[Records from a collection]
/-- The byte the last operation returned, if it returned one. -/
def returnedByte (t : State) : List Byte :=
  match t.trace.getLast? with
  | some ⟨_, .byte b⟩ => [b]
  | _ => []

/-- The bytes an operation of the FIFO law removes, read off its returned value; the sentinel of an idle codec is no
removal (R104). -/
def removedBytes (i : Instr) (s t : State) : List Byte :=
  match i with
  | .qDeq => returnedByte t
  | .cNext => if s.cs.idle then [] else returnedByte t
  | _ => []

/-- The bytes a run of operations removes, in order. -/
def removedAll : List Instr → State → List Byte
  | [], _ => []
  | i :: is, s =>
    match exec i s with
    | .next t => removedBytes i s t ++ removedAll is t
    | .fault _ => []
    | .refused _ => []

/-- The `n` placeholder bytes of R164: at most `FIELD_COUNT - 1`, and no more than the fields still to come. -/
def placeholders (s : State) : Nat := min (s.cs.remaining s.cfg.fieldCount) (s.cfg.fieldCount - 1)

/-- The field position after `n` removals. -/
def advanceBy (fieldCount : Nat) : Nat → FieldPos → FieldPos
  | 0, p => p
  | n + 1, p => advanceBy fieldCount n (p.advance fieldCount)

end Sys2Proof.Claims

open Sys2Proof Sys2Proof.Machine Sys2Proof.Claims

/-! ## Decoding and the step -/

/-- R7, R61, R77: a step takes the oldest word the host issued, and when it decodes to `i` performs `i`; with no word
issued the block waits (the model's reading of R271, log entry 2). A word
that withFetchWord places is the next one. -/
def Obligations.StepPerformsTheOldestIssuedWord : Prop :=
  (∀ (s : State) (w : Word) (rest : List Word) (i : Instr),
    s.ops = w :: rest → decode w = .ok i → step s = exec i { s with ops := rest }) ∧
  (∀ s : State, s.ops = [] → step s = .next s) ∧
  (∀ (s : State) (nbits w : Nat) (i : Instr), decodeTableWord nbits w = some i → step (s.withFetchWord nbits w) = exec i s)

/-- R74: "An illegal word raises `Fault(ILLEGAL_OP)` ... and changes nothing else." -/
def Obligations.IllegalWordRecordsIllegalOp : Prop :=
  ∀ (s : State) (w : Word) (rest : List Word) (e : DecodeError),
    s.Ready → s.ops = w :: rest → decode w = .error e →
    step s = .next { s with ops := rest, fault := some ⟨.illegalOp, w⟩ }

/-- R70 to R74, words of 95_test_vectors.md: one per family, and illegal ones (V-E2). -/
def Obligations.VectorWordsDecodeAsWritten : Prop :=
  decode 0x02010000 = .ok (.qEnq 0x01) ∧ decode 0x03000000 = .ok .qDeq ∧ decode 0x11000000 = .ok .cNext ∧
  decode 0x130C0A00 = .ok (.cPrep2 0x0C 0x0A) ∧ decode 0x140C017F = .ok (.cPrep3 0x0C 0x01 0x7F) ∧
  decode 0x217F0000 = .ok (.rOnData 0x7F) ∧ decode 0x315A0000 = .ok (.iStep 0x5A) ∧
  decode 0x44005A00 = .ok (.sExpose 0x00 0x5A) ∧ decode 0x430D0000 = .ok (.sByteR 0x0D) ∧
  decode 0x53010000 = .ok (.dDuty 0x01) ∧ decode 0x60000000 = .ok .xReinit ∧
  decode 0x00000000 = .error (.unassignedOpcode 0x00) ∧ decode 0xFF000000 = .error (.unassignedOpcode 0xFF) ∧
  decode 0x01000001 = .error (.reservedByteNotZero 0x01) ∧ decode 0x31000001 = .error (.reservedByteNotZero 0x31)

/-- R70 to R74: every instruction, with every operand, is the one its word decodes to. -/
def Obligations.DecodeOfEncodeIsTheInstruction : Prop :=
  ∀ i : Instr, decode (encode i) = .ok i

/-- R72, R74: every word that decodes is the one word of its instruction ("a strict decode keeps every legal word
canonical", 92_eei_decisions.md D35). -/
def Obligations.DecodedWordIsTheInstructionsWord : Prop :=
  ∀ (w : Word) (i : Instr), decode w = .ok i → encode i = w

/-- R73, R74: the words that decode are those that match a row of the opcode table under its mask. -/
def Obligations.DecodeAcceptsExactlyTheOpcodeTable : Prop :=
  ∀ w : Word, (∃ i, decode w = .ok i) ↔ ∃ row ∈ opcodeRows, w &&& row.2 = row.1

/-! ## Faults and the interface -/

/-- R243: a recorded fault is sticky and the block quiescent, for every operation and every word, X.REINIT included; a
faulted state is no clean end; only POR starts with no fault. -/
def Obligations.FaultedBlockIsQuiescent : Prop :=
  (∀ (s : State) (f : FaultRecord), s.legal = true → s.fault = some f →
    (∀ i : Instr, exec i s = .next s) ∧
    (∀ (w : Word) (rest : List Word), s.ops = w :: rest → step s = .next { s with ops := rest }) ∧
    ∀ named : Option InFlight, ¬ s.CleanEndNaming named) ∧
  (∀ c : Config, (State.por c).fault = none)

/-- R242: an operation that raises a fault changes nothing but `fault`, which holds a code and the operation's own word
(R240); the same of every word issued, the illegal ones included. -/
def Obligations.FaultingOperationChangesOnlyFault : Prop :=
  (∀ (i : Instr) (s t : State), exec i s = .next t → s.fault = none → t.fault ≠ none →
    ∃ c : FaultCode, t = { s with fault := some ⟨c, encode i⟩ }) ∧
  (∀ (s t : State) (w : Word) (rest : List Word), s.ops = w :: rest → step s = .next t → s.fault = none →
    t.fault ≠ none → ∃ c : FaultCode, t = { s with ops := rest, fault := some ⟨c, w⟩ })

TRY IT:
What you return should be exactly the lines above, starting at the one with "match i with" and ending at the one with "The field position", and nothing else.

ANSWER TO THE PROBLEM:
  match i with
  | .qDeq => returnedByte t
  | .cNext => if s.cs.idle then [] else returnedByte t
  | _ => []

/-- The bytes a run of operations removes, in order. -/
def removedAll : List Instr → State → List Byte
  | [], _ => []
  | i :: is, s =>
    match exec i s with
    | .next t => removedBytes i s t ++ removedAll is t
    | .fault _ => []
    | .refused _ => []

/-- The `n` placeholder bytes of R164: at most `FIELD_COUNT - 1`, and no more than the fields still to come. -/
def placeholders (s : State) : Nat := min (s.cs.remaining s.cfg.fieldCount) (s.cfg.fieldCount - 1)

/-- The field position after `n` removals. -/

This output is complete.